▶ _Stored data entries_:
┄┄┄┄┄┄┄┄┄┄

@[simp] theorem setPending_S (es : List Event) (s : State) : (setPending es s).S = s.S := rfl
@[simp] theorem setPending_W (es : List Event) (s : State) : (setPending es s).W = s.W := rfl
@[simp] theorem setPending_BUF (es : List Event) (s : State) : (setPending es s).BUF = s.BUF := rfl
@[simp] theorem setPending_FILL (es : List Event) (s : State) : (setPending es s).FILL = s.FILL := rfl
@[simp] theorem setPending_LEN (es : List Event) (s : State) : (setPending es s).LEN = s.LEN := rfl
@[simp] theorem setPending_DONE (es : List Event) (s : State) : (setPending es s).DONE = s.DONE := rfl
@[simp] theorem setPending_ERR_CMD (es : List Event) (s : State) : (setPending es s).ERR_CMD = s.ERR_CMD := rfl
@[simp] theorem setPending_ERR_ENC (es : List Event) (s : State) : (setPending es s).ERR_ENC = s.ERR_ENC := rfl
@[simp] theorem setPending_ERR_SEQ (es : List Event) (s : State) : (setPending es s).ERR_SEQ = s.ERR_SEQ := rfl
@[simp] theorem setPending_DATA (es : List Event) (s : State) : (setPending es s).DATA = s.DATA := rfl
@[simp] theorem setPending_pending (es : List Event) (s : State) : (setPending es s).pending = es := rfl
@[simp] theorem setPending_observed (es : List Event) (s : State) : (setPending es s).observed = s.observed := rfl
@[simp] theorem setPending_draw (es : List Event) (s : State) : (setPending es s).draw = s.draw := rfl

@[simp] theorem setDone_S (s : State) : (setDone s).S = s.S := rfl
@[simp] theorem setDone_W (s : State) : (setDone s).W = s.W := rfl
@[simp] theorem setDone_BUF (s : State) : (setDone s).BUF = s.BUF := rfl
@[simp] theorem setDone_FILL (s : State) : (setDone s).FILL = s.FILL := rfl
@[simp] theorem setDone_LEN (s : State) : (setDone s).LEN = s.LEN := rfl
@[simp] theorem setDone_DONE (s : State) : (setDone s).DONE = true := rfl
@[simp] theorem setDone_ERR_CMD (s : State) : (setDone s).ERR_CMD = s.ERR_CMD := rfl
@[simp] theorem setDone_ERR_ENC (s : State) : (setDone s).ERR_ENC = s.ERR_ENC := rfl
@[simp] theorem setDone_ERR_SEQ (s : State) : (setDone s).ERR_SEQ = s.ERR_SEQ := rfl
@[simp] theorem setDone_DATA (s : State) : (setDone s).DATA = s.DATA := rfl
@[simp] theorem setDone_pending (s : State) : (setDone s).pending = s.pending := rfl
@[simp] theorem setDone_observed (s : State) : (setDone s).observed = s.observed := rfl
@[simp] theorem setDone_draw (s : State) : (setDone s).draw = s.draw := rfl

@[simp] theorem setAccumulator_S (p q : Quad) (s : State) : (setAccumulator p q s).S = p := rfl
@[simp] theorem setAccumulator_W (p q : Quad) (s : State) : (setAccumulator p q s).W = q := rfl
@[simp] theorem setAccumulator_BUF (p q : Quad) (s : State) : (setAccumulator p q s).BUF = s.BUF := rfl
@[simp] theorem setAccumulator_FILL (p q : Quad) (s : State) : (setAccumulator p q s).FILL = s.FILL := rfl
@[simp] theorem setAccumulator_LEN (p q : Quad) (s : State) : (setAccumulator p q s).LEN = s.LEN := rfl
@[simp] theorem setAccumulator_DONE (p q : Quad) (s : State) : (setAccumulator p q s).DONE = s.DONE := rfl
@[simp] theorem setAccumulator_ERR_CMD (p q : Quad) (s : State) : (setAccumulator p q s).ERR_CMD = s.ERR_CMD := rfl
@[simp] theorem setAccumulator_ERR_ENC (p q : Quad) (s : State) : (setAccumulator p q s).ERR_ENC = s.ERR_ENC := rfl
@[simp] theorem setAccumulator_ERR_SEQ (p q : Quad) (s : State) : (setAccumulator p q s).ERR_SEQ = s.ERR_SEQ := rfl
@[simp] theorem setAccumulator_DATA (p q : Quad) (s : State) : (setAccumulator p q s).DATA = s.DATA := rfl
@[simp] theorem setAccumulator_pending (p q : Quad) (s : State) : (setAccumulator p q s).pending = s.pending := rfl
@[simp] theorem setAccumulator_observed (p q : Quad) (s : State) : (setAccumulator p q s).observed = s.observed := rfl
@[simp] theorem setAccumulator_draw (p q : Quad) (s : State) : (setAccumulator p q s).draw = s.draw := rfl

┄┄┄┄┄┄┄┄┄┄

▶ _To do_:
Once the records are read, print each of them exactly as written.

▶ _Output below_:
@[simp] theorem setPending_S (es : List Event) (s : State) : (setPending es s).S = s.S := rfl
@[simp] theorem setPending_W (es : List Event) (s : State) : (setPending es s).W = s.W := rfl
@[simp] theorem setPending_BUF (es : List Event) (s : State) : (setPending es s).BUF = s.BUF := rfl
@[simp] theorem setPending_FILL (es : List Event) (s : State) : (setPending es s).FILL = s.FILL := rfl
@[simp] theorem setPending_LEN (es : List Event) (s : State) : (setPending es s).LEN = s.LEN := rfl
@[simp] theorem setPending_DONE (es : List Event) (s : State) : (setPending es s).DONE = s.DONE := rfl
@[simp] theorem setPending_ERR_CMD (es : List Event) (s : State) : (setPending es s).ERR_CMD = s.ERR_CMD := rfl
@[simp] theorem setPending_ERR_ENC (es : List Event) (s : State) : (setPending es s).ERR_ENC = s.ERR_ENC := rfl
@[simp] theorem setPending_ERR_SEQ (es : List Event) (s : State) : (setPending es s).ERR_SEQ = s.ERR_SEQ := rfl
@[simp] theorem setPending_DATA (es : List Event) (s : State) : (setPending es s).DATA = s.DATA := rfl
@[simp] theorem setPending_pending (es : List Event) (s : State) : (setPending es s).pending = es := rfl
@[simp] theorem setPending_observed (es : List Event) (s : State) : (setPending es s).observed = s.observed := rfl
@[simp] theorem setPending_draw (es : List Event) (s : State) : (setPending es s).draw = s.draw := rfl

@[simp] theorem setDone_S (s : State) : (setDone s).S = s.S := rfl
@[simp] theorem setDone_W (s : State) : (setDone s).W = s.W := rfl
@[simp] theorem setDone_BUF (s : State) : (setDone s).BUF = s.BUF := rfl
@[simp] theorem setDone_FILL (s : State) : (setDone s).FILL = s.FILL := rfl
@[simp] theorem setDone_LEN (s : State) : (setDone s).LEN = s.LEN := rfl
@[simp] theorem setDone_DONE (s : State) : (setDone s).DONE = true := rfl
@[simp] theorem setDone_ERR_CMD (s : State) : (setDone s).ERR_CMD = s.ERR_CMD := rfl
@[simp] theorem setDone_ERR_ENC (s : State) : (setDone s).ERR_ENC = s.ERR_ENC := rfl
@[simp] theorem setDone_ERR_SEQ (s : State) : (setDone s).ERR_SEQ = s.ERR_SEQ := rfl
@[simp] theorem setDone_DATA (s : State) : (setDone s).DATA = s.DATA := rfl
@[simp] theorem setDone_pending (s : State) : (setDone s).pending = s.pending := rfl
@[simp] theorem setDone_observed (s : State) : (setDone s).observed = s.observed := rfl
@[simp] theorem setDone_draw (s : State) : (setDone s).draw = s.draw := rfl

@[simp] theorem setAccumulator_S (p q : Quad) (s : State) : (setAccumulator p q s).S = p := rfl
@[simp] theorem setAccumulator_W (p q : Quad) (s : State) : (setAccumulator p q s).W = q := rfl
@[simp] theorem setAccumulator_BUF (p q : Quad) (s : State) : (setAccumulator p q s).BUF = s.BUF := rfl
@[simp] theorem setAccumulator_FILL (p q : Quad) (s : State) : (setAccumulator p q s).FILL = s.FILL := rfl
@[simp] theorem setAccumulator_LEN (p q : Quad) (s : State) : (setAccumulator p q s).LEN = s.LEN := rfl
@[simp] theorem setAccumulator_DONE (p q : Quad) (s : State) : (setAccumulator p q s).DONE = s.DONE := rfl
@[simp] theorem setAccumulator_ERR_CMD (p q : Quad) (s : State) : (setAccumulator p q s).ERR_CMD = s.ERR_CMD := rfl
@[simp] theorem setAccumulator_ERR_ENC (p q : Quad) (s : State) : (setAccumulator p q s).ERR_ENC = s.ERR_ENC := rfl
@[simp] theorem setAccumulator_ERR_SEQ (p q : Quad) (s : State) : (setAccumulator p q s).ERR_SEQ = s.ERR_SEQ := rfl
@[simp] theorem setAccumulator_DATA (p q : Quad) (s : State) : (setAccumulator p q s).DATA = s.DATA := rfl
@[simp] theorem setAccumulator_pending (p q : Quad) (s : State) : (setAccumulator p q s).pending = s.pending := rfl
@[simp] theorem setAccumulator_observed (p q : Quad) (s : State) : (setAccumulator p q s).observed = s.observed := rfl
@[simp] theorem setAccumulator_draw (p q : Quad) (s : State) : (setAccumulator p q s).draw = s.draw := rfl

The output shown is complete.